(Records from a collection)
= = = =
theorem readSetPublishing_iff {ps : List Byte} {m : PublishingMode} {w : Byte} :
    readSetPublishing ps = some (m, w) ↔ ps = [m.code, w] := by
  refine ⟨fun h => ?_, fun h => by rw [h, readSetPublishing_code]⟩
  unfold readSetPublishing at h
  split at h
  · split at h
    · next hm => cases h; rw [hm]; rfl
    · split at h
      · next hm => cases h; rw [hm]; rfl
      · cases h
  · cases h

theorem readReadMember_iff {ps : List Byte} {p : Position} : readReadMember ps = some p ↔ ps = [posByte p] ∧ p ≠ 0 := by
  unfold readReadMember
  split
  · simp [readMemberPosition_iff]
  · next hne =>
    simp only [reduceCtorEq, false_iff]
    rintro ⟨rfl, -⟩
    exact hne _ rfl

theorem readSetExpected_iff {ps : List Byte} {p : Position} {x : Option Expected} : readSetExpected ps = some (p, x) ↔
    p ≠ 0 ∧ ∃ unread : List Byte, unread.length = 3 ∧ ps = expectedParams p x unread := by
  unfold readSetExpected
  split
  · next b f v1 v0 pr =>
    simp only [Option.bind_eq_bind, Option.bind_eq_some_iff, Option.some.injEq, Prod.mk.injEq, readMemberPosition_iff, readFlag_iff]
    constructor
    · rintro ⟨_, ⟨rfl, hp⟩, present, rfl, rfl, rfl⟩
      refine ⟨hp, [v1, v0, pr], rfl, ?_⟩
      cases present
      · rfl
      · have htwo := twoBytes_eq_iff.2 (show v1 ++ v0 = v1 ++ v0 from rfl)
        simp [expectedParams, flagByte, ← htwo]
    · rintro ⟨hp, unread, hlen, hps⟩
      cases x with
      | none =>
        simp only [expectedParams, List.cons_append, List.nil_append, List.cons.injEq] at hps
        obtain ⟨rfl, rfl, rfl⟩ := hps
        exact ⟨p, ⟨rfl, hp⟩, false, rfl, rfl, rfl⟩
      | some x =>
        simp only [expectedParams, twoBytes, List.cons_append, List.nil_append, List.cons.injEq] at hps
        obtain ⟨rfl, rfl, rfl, rfl, rfl, -⟩ := hps
        exact ⟨p, ⟨rfl, hp⟩, true, rfl, rfl, by simp [fieldAt_bytes_append]⟩
  · next hne =>
    simp only [reduceCtorEq, false_iff]
    rintro ⟨-, unread, hlen, rfl⟩
    cases x with
    | none =>
      obtain ⟨a, b, c, rfl⟩ := List.length_eq_three.1 hlen
      exact hne _ _ _ _ _ rfl
    | some x => exact hne _ _ _ _ _ rfl

theorem readSetAdmission_iff {ps : List Byte} {m : AdmissionMode} : readSetAdmission ps = some m ↔ ps = [m.code] := by
  refine ⟨fun h => ?_, fun h => by rw [h]; cases m <;> rfl⟩
  unfold readSetAdmission at h
  split at h
  · split at h
    · next hm => cases h; rw [hm]; rfl
    · split at h
      · next hm => cases h; rw [hm]; rfl
      · split at h
        · next hm => cases h; rw [hm]; rfl
        · cases h
  · cases h
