-- ==== Sys2Proof/Machine/Sequencer.lean ====
section
/-! DEFINITION. The two sequencers (R14, R58, R160): one atomic step of one of them. -/

namespace Sys2Proof.Machine

/-- A port's sequencer decodes the command at the head of its stream and runs it; an illegal command faults (R83, R197). -/
def runCommand (p : Port) (s : State) : Host.Outcome State Fault Refusal :=
  match s.fetch p with
  | .incomplete => .fault .incompleteCommand
  | .illegal _ rop k => .next ((s.recv p k).raiseFault p rop .fIllegalCmd)
  | .command i k => exec i (s.recv p k)

/-- One step of the sequencer of port `p`: `CPSEQ` commits the build in progress before it begins another (R160). -/
def agentStep (p : Port) (s : State) : Host.Outcome State Fault Refusal :=
  match p, s.pend with
  | .cp, some pd => .next (buildCommit pd s)
  | p, _ => runCommand p s

/-- One step of the SCC: the sequencer that can move moves; where both can, the schedule decides (R58, R160); where
neither can, there is no step (R172). -/
def machineStep (s : State) : Host.Outcome State Fault Refusal :=
  if s.fault = 0#4 then
    match s.canStep .rp, s.canStep .cp with
    | true, true => agentStep s.choose.1 s.choose.2
    | true, false => agentStep .rp s
    | false, true => agentStep .cp s
    | false, false => .fault (if s.rpIn.isEmpty && s.cpIn.isEmpty then .runOver else .incompleteCommand)
  else .fault .halted

end Sys2Proof.Machine
end

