-- ==== Sys2Proof/Laws/Fields.lean ====
section
/-! SUPPORT. The fields of an encoded header word and parameter word (R71, R72). -/

namespace Sys2Proof

theorem Opcode.code_lt (op : Opcode) : op.code < 16 := by cases op <;> decide

theorem headerWord_toNat (op : Opcode) (a ch len : Nat) (ha : a < 16) (hc : ch < 256) (hl : len < 65536) :
    (headerWord op a ch len).toNat = op.code * 2 ^ 28 + a * 2 ^ 24 + ch * 2 ^ 16 + len := by
  have := op.code_lt
  simp only [headerWord, BitVec.toNat_ofNat]
  omega

theorem opField_headerWord (op : Opcode) (a ch len : Nat) (ha : a < 16) (hc : ch < 256) (hl : len < 65536) :
    opField (headerWord op a ch len) = op.code := by
  simp only [opField, headerWord_toNat op a ch len ha hc hl]; omega

theorem minorField_headerWord (op : Opcode) (a ch len : Nat) (ha : a < 16) (hc : ch < 256) (hl : len < 65536) :
    minorField (headerWord op a ch len) = a := by
  simp only [minorField, headerWord_toNat op a ch len ha hc hl]; omega

theorem chanField_headerWord (op : Opcode) (a ch len : Nat) (ha : a < 16) (hc : ch < 256) (hl : len < 65536) :
    chanField (headerWord op a ch len) = ch := by
  simp only [chanField, headerWord_toNat op a ch len ha hc hl]; omega

theorem lenField_headerWord (op : Opcode) (a ch len : Nat) (ha : a < 16) (hc : ch < 256) (hl : len < 65536) :
    lenField (headerWord op a ch len) = len := by
  simp only [lenField, headerWord_toNat op a ch len ha hc hl]; omega

theorem paramWord_toNat (ord bsz : Nat) (ho : ord < 32) (hb : bsz < 65536) :
    (paramWord ord bsz).toNat = ord * 2 ^ 16 + bsz := by
  simp only [paramWord, BitVec.toNat_ofNat]; omega

theorem w1Reserved_paramWord (ord bsz : Nat) (ho : ord < 32) (hb : bsz < 65536) : w1Reserved (paramWord ord bsz) = 0 := by
  simp only [w1Reserved, paramWord_toNat ord bsz ho hb]; omega

theorem ordField_paramWord (ord bsz : Nat) (ho : ord < 32) (hb : bsz < 65536) : ordField (paramWord ord bsz) = ord := by
  simp only [ordField, paramWord_toNat ord bsz ho hb]; omega

theorem bszField_paramWord (ord bsz : Nat) (ho : ord < 32) (hb : bsz < 65536) : bszField (paramWord ord bsz) = bsz := by
  simp only [bszField, paramWord_toNat ord bsz ho hb]; omega

end Sys2Proof
end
= = = =
- [WHAT TO PRODUCE]: What you write must be the entries restated word for word, from the opening line through the one holding "some x => exact", with nothing else.

- [EXPECTED OUTPUT]:
theorem readSetPublishing_iff {ps : List Byte} {m : PublishingMode} {w : Byte} :
    readSetPublishing ps = some (m, w) ↔ ps = [m.code, w] := by
  refine ⟨fun h => ?_, fun h => by rw [h, readSetPublishing_code]⟩
  unfold readSetPublishing at h
  split at h
  · split at h
    · next hm => cases h; rw [hm]; rfl
    · split at h
      · next hm => cases h; rw [hm]; rfl
      · cases h
  · cases h

theorem readReadMember_iff {ps : List Byte} {p : Position} : readReadMember ps = some p ↔ ps = [posByte p] ∧ p ≠ 0 := by
  unfold readReadMember
  split
  · simp [readMemberPosition_iff]
  · next hne =>
    simp only [reduceCtorEq, false_iff]
    rintro ⟨rfl, -⟩
    exact hne _ rfl

theorem readSetExpected_iff {ps : List Byte} {p : Position} {x : Option Expected} : readSetExpected ps = some (p, x) ↔
    p ≠ 0 ∧ ∃ unread : List Byte, unread.length = 3 ∧ ps = expectedParams p x unread := by
  unfold readSetExpected
  split
  · next b f v1 v0 pr =>
    simp only [Option.bind_eq_bind, Option.bind_eq_some_iff, Option.some.injEq, Prod.mk.injEq, readMemberPosition_iff, readFlag_iff]
    constructor
    · rintro ⟨_, ⟨rfl, hp⟩, present, rfl, rfl, rfl⟩
      refine ⟨hp, [v1, v0, pr], rfl, ?_⟩
      cases present
      · rfl
      · have htwo := twoBytes_eq_iff.2 (show v1 ++ v0 = v1 ++ v0 from rfl)
        simp [expectedParams, flagByte, ← htwo]
    · rintro ⟨hp, unread, hlen, hps⟩
      cases x with
      | none =>
        simp only [expectedParams, List.cons_append, List.nil_append, List.cons.injEq] at hps
        obtain ⟨rfl, rfl, rfl⟩ := hps
        exact ⟨p, ⟨rfl, hp⟩, false, rfl, rfl, rfl⟩
      | some x =>
        simp only [expectedParams, twoBytes, List.cons_append, List.nil_append, List.cons.injEq] at hps
        obtain ⟨rfl, rfl, rfl, rfl, rfl, -⟩ := hps
        exact ⟨p, ⟨rfl, hp⟩, true, rfl, rfl, by simp [fieldAt_bytes_append]⟩
  · next hne =>
    simp only [reduceCtorEq, false_iff]
    rintro ⟨-, unread, hlen, rfl⟩
    cases x with
    | none =>
      obtain ⟨a, b, c, rfl⟩ := List.length_eq_three.1 hlen
      exact hne _ _ _ _ _ rfl
    | some x => exact hne _ _ _ _ _ rfl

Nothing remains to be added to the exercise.